Over the past decade, Meituan has connected online user demands with offline services through fulfillment capabilities, informatization, and point-to-point communication by BD teams. In this process, Meituan's food delivery, retail warehousing, dining-in, and consumer review businesses have gradually permeated every aspect of life services.

Entering the AI era, technology continues to drive efficiency improvements and iterations in these businesses. This highly fragmented market, filled with communication and Connection cost (which means connection or integration costs) and closely related to many people, has become a natural AI training ground with multiple subtle links.

For example, a single food delivery service involves multiple scenarios such as merchant meal preparation, user demand matching, route planning, residential area analysis, stair climbing/elevator riding, etc.; dining-in requires attention to information and reviews for decision-making, user consumption experiences, and merchant operational experiences; travel services are divided into multiple scenarios such as business, tourism, and family visits, requiring route settings based on different needs and preferences, completing related hotel and ticket bookings, and tourist attraction planning; while the rapidly developing retail business has optimization needs in areas like front warehouses and fresh produce.

These business scenarios may all undergo a new round of efficiency improvements through technological breakthroughs.

This not only means enhanced user experiences but also signifies that the 'connectivity' infrastructure built in the informatization era is being upgraded to an 'executive' foundation in the AI era.

This upgrade aligns with Meituan's long-term goal of 'helping everyone eat better and live better.'

From this perspective, Meituan's continuous investments in hard technology are also paving the way for future AI super entrances.

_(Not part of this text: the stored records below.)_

/-- The six conversions to a narrow format (R132 to R137, template R122): lane by lane, an f64 source being rounded to
f32 first (R125). -/
def Obligations.NarrowEncodesComplete : Prop :=
  ∀ (s : State) (vd vs : VReg) (n : LogCount),
    (count n * 4 ≤ s.cfg.vlenb →
      (∃ u, exec (.cvtE4m3F32 vd vs n) s = .next u ∧
        s.WroteLanes (es := 1) u vd (count n) fun i => enc8 s.cfg .e4m3 (s.lane 0 vs 4 i)) ∧
      (∃ u, exec (.cvtE5m2F32 vd vs n) s = .next u ∧
        s.WroteLanes (es := 1) u vd (count n) fun i => enc8 s.cfg .e5m2 (s.lane 0 vs 4 i)) ∧
      (∃ u, exec (.cvtBf16F32 vd vs n) s = .next u ∧
        s.WroteLanes (es := 2) u vd (count n) fun i => encBf16 s.cfg (s.lane 0 vs 4 i))) ∧
    (count n * 8 ≤ s.cfg.vlenb →
      (∃ u, exec (.cvtE4m3F64 vd vs n) s = .next u ∧
        s.WroteLanes (es := 1) u vd (count n) fun i => enc8 s.cfg .e4m3 (f64ToF32 s.cfg (s.lane 0 vs 8 i))) ∧
      (∃ u, exec (.cvtE5m2F64 vd vs n) s = .next u ∧
        s.WroteLanes (es := 1) u vd (count n) fun i => enc8 s.cfg .e5m2 (f64ToF32 s.cfg (s.lane 0 vs 8 i))) ∧
      (∃ u, exec (.cvtBf16F64 vd vs n) s = .next u ∧
        s.WroteLanes (es := 2) u vd (count n) fun i => encBf16 s.cfg (f64ToF32 s.cfg (s.lane 0 vs 8 i))))

/-- R111: the 8-bit decode is exact on every finite pattern and never gives an f32 subnormal; its NaNs, infinities and
negative zero. -/
def Obligations.NarrowDecodeIsExact : Prop :=
  ∀ (c : Config) (F : Fmt8) (b : BitVec 8),
    (F.isFinite b = true →
      fmtF32.isFinite (dec8 c F b) = true ∧ fmtF32.realValue (dec8 c F b) = F.fmt.realValue b ∧
      fmtF32.sign (dec8 c F b) = F.fmt.sign b) ∧
    ((dec8 c F b).toNat / 2 ^ 23 % 2 ^ 8 = 0 → (dec8 c F b).toNat % 2 ^ 23 = 0) ∧
    fmtF32.realValue (dec8 c .e4m3 0x01) = 1 / 2 ^ 9 ∧ fmtF32.realValue (dec8 c .e5m2 0x01) = 1 / 2 ^ 16 ∧
    (F.isFinite b = false → ¬(F = .e5m2 ∧ b.toNat % 4 = 0) → dec8 c F b = c.nanF32) ∧
    dec8 c .e5m2 0x7C = 0x7F800000 ∧ dec8 c .e5m2 0xFC = 0xFF800000 ∧ dec8 c F 0x80 = 0x80000000

/-- R114: on every f32 input that is no NaN, the 8-bit encode gives a finite pattern with the input's sign, none nearer
to its value, ties to the even mantissa, and the largest finite pattern for an infinity and for every magnitude from it
on; and every finite pattern decoded and encoded again is itself. -/
def Obligations.NarrowEncodeIsNearestEven : Prop :=
  ∀ (c : Config) (F : Fmt8),
    (∀ x : BitVec 32, fmtF32.isNaNPattern x = false →
      let y := enc8 c F x
      let largest := BitVec.ofNat 8 ((if fmtF32.sign x then 0x80 else 0) + F.maxFin)
      F.isFinite y = true ∧ F.fmt.sign y = fmtF32.sign x ∧
      (fmtF32.isFinite x = false → y = largest) ∧
      (fmtF32.isFinite x = true →
        (F.fmt.realValue (BitVec.ofNat 8 F.maxFin) ≤ |fmtF32.realValue x| → y = largest) ∧
        ∀ z : BitVec 8, F.isFinite z = true →
          |fmtF32.realValue x - F.fmt.realValue y| ≤ |fmtF32.realValue x - F.fmt.realValue z| ∧
          (|fmtF32.realValue x - F.fmt.realValue y| = |fmtF32.realValue x - F.fmt.realValue z| →
            F.fmt.realValue z ≠ F.fmt.realValue y → y.getLsbD 0 = false))) ∧
    ∀ b : BitVec 8, F.isFinite b = true → enc8 c F (dec8 c F b) = b

/-- The corner cases of the 8-bit encode on patterns (R115, R112): NaN, infinities, zeros, magnitudes up to half the
smallest subnormal (2^-10, 2^-17), from there to the smallest subnormal, and what e5m2 never writes. That the NaN of e5m2
is NAN_E5M2 with its own sign bit is the model's reading (log 13, DEDUCED): R115 says "with sign 0", R6 leaves it open. -/
def Obligations.NarrowEncodeCorners : Prop :=
  ∀ (c : Config) (F : Fmt8) (x : BitVec 32),
    let mag := x.toNat % 2 ^ 31
    let s8 := x.toNat / 2 ^ 31 * 128
    let half := match F with | .e4m3 => 0x3A800000 | .e5m2 => 0x37000000
    let least := match F with | .e4m3 => 0x3B000000 | .e5m2 => 0x37800000
    (0x7F800000 < mag → enc8 c F x = F.nan8 c) ∧
    (mag = 0x7F800000 → enc8 c F x = BitVec.ofNat 8 (s8 + F.maxFin)) ∧
    (mag ≤ half → enc8 c F x = BitVec.ofNat 8 s8) ∧
    (half < mag → mag ≤ least → enc8 c F x = BitVec.ofNat 8 (s8 + 1)) ∧
    (F = .e5m2 → mag ≤ 0x7F800000 → (enc8 c F x).toNat % 128 < 0x7C)

/-- R119: the bf16 decode is exact on every input that is no NaN: finite values, subnormals (to f32 subnormals),
infinities and zeros with their sign; a NaN of either sign gives NAN_F32. -/
def Obligations.Bf16DecodeIsExact : Prop :=
  ∀ (c : Config) (h : BitVec 16),
    (fmtBf16.isFinite h = true →
      fmtF32.isFinite (decBf16 c h) = true ∧ fmtF32.realValue (decBf16 c h) = fmtBf16.realValue h ∧
      fmtF32.sign (decBf16 c h) = fmtBf16.sign h) ∧
    (h.toNat / 2 ^ 7 % 2 ^ 8 = 0 → (decBf16 c h).toNat / 2 ^ 23 % 2 ^ 8 = 0) ∧ decBf16 c 0x0001 = 0x00010000 ∧
    (∀ neg, decBf16 c (fmtBf16.infinity 16 neg) = fmtF32.infinity 32 neg) ∧
    (∀ neg, decBf16 c (fmtBf16.zero 16 neg) = fmtF32.zero 32 neg) ∧
    (fmtBf16.isNaNPattern h = true → decBf16 c h = c.nanF32)

/-- R121: the bf16 encode is IEEE rounding to nearest, ties to even, for every input that is no NaN, overflow to the
infinity included; infinities and zeros keep their sign; the 32-bit addition never wraps. -/
def Obligations.Bf16EncodeIsNearestEven : Prop :=
  ∀ (c : Config) (x : BitVec 32),
    (fmtF32.isFinite x = true → fmtBf16.RoundsTo (encBf16 c x) (fmtF32.sign x) (fmtF32.realValue x)) ∧
    (∀ neg, encBf16 c (fmtF32.infinity 32 neg) = fmtBf16.infinity 16 neg) ∧
    (∀ neg, encBf16 c (fmtF32.zero 32 neg) = fmtBf16.zero 16 neg) ∧
    (fmtF32.isNaNPattern x = false → x.toNat + 0x7FFF + x.toNat / 2 ^ 16 % 2 < 2 ^ 32) ∧
    (fmtF32.isNaNPattern x = true → encBf16 c x = c.nanBf16)

/-- R124: f32 to f64 is exact: NaN to NAN_F64, infinities kept, every other value the same value with the same sign. -/
def Obligations.F32ToF64IsExact : Prop :=
  ∀ (c : Config) (x : BitVec 32),
    (fmtF32.isNaNPattern x = true → f32ToF64 c x = c.nanF64) ∧
    f32ToF64 c 0x7F800000 = 0x7FF0000000000000 ∧ f32ToF64 c 0xFF800000 = 0xFFF0000000000000 ∧
    (fmtF32.isFinite x = true →
      fmtF64.isFinite (f32ToF64 c x) = true ∧ fmtF64.realValue (f32ToF64 c x) = fmtF32.realValue x ∧
      fmtF64.sign (f32ToF64 c x) = fmtF32.sign x)

/-- R123: f64 to f32 rounds to nearest, ties to even: NaN to NAN_F32, infinities and zeros kept, magnitudes from the
midpoint over the largest f32 to an infinity, tiny ones to subnormals or a signed zero. -/
def Obligations.F64ToF32IsNearestEven : Prop :=
  ∀ (c : Config) (d : BitVec 64),
    (fmtF64.isNaNPattern d = true → f64ToF32 c d = c.nanF32) ∧
    (∀ neg, f64ToF32 c (fmtF64.infinity 64 neg) = fmtF32.infinity 32 neg) ∧
    (∀ neg, f64ToF32 c (fmtF64.zero 64 neg) = fmtF32.zero 32 neg) ∧
    (fmtF64.isFinite d = true → fmtF32.RoundsTo (f64ToF32 c d) (fmtF64.sign d) (fmtF64.realValue d)) ∧
    fmtF32.overflowBound = 2 ^ 127 * (2 - 1 / 2 ^ 24)

/-- The rounding the model uses is RNE_F (R12) for f32, f64 and bf16, of every exact value mant * 2^exp; the overflow
threshold is the midpoint, as R12's words and R123 say (log 8). -/
def Obligations.RoundingIsNearestEven : Prop :=
  ∀ (neg : Bool) (mant : Nat) (exp : Int),
    let v : ℚ := (if neg then -1 else 1) * mant * (2 : ℚ) ^ exp
    fmtF32.RoundsTo (fmtF32.round 32 neg mant exp) neg v ∧
    fmtF64.RoundsTo (fmtF64.round 64 neg mant exp) neg v ∧
    fmtBf16.RoundsTo (fmtBf16.round 16 neg mant exp) neg v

The execution capabilities supported by hard technology are essential AI infrastructure that must be solidified.

Wang Xing said that to enable AI to land in the physical world and create an 'AI foundation for the physical world,' he must also see the unique value of 'execution efficiency' and 'delivery capabilities' for his own business and market competition. Without the support of information and scenarios, no matter how intelligent AI is, it cannot grow limbs and work on the ground.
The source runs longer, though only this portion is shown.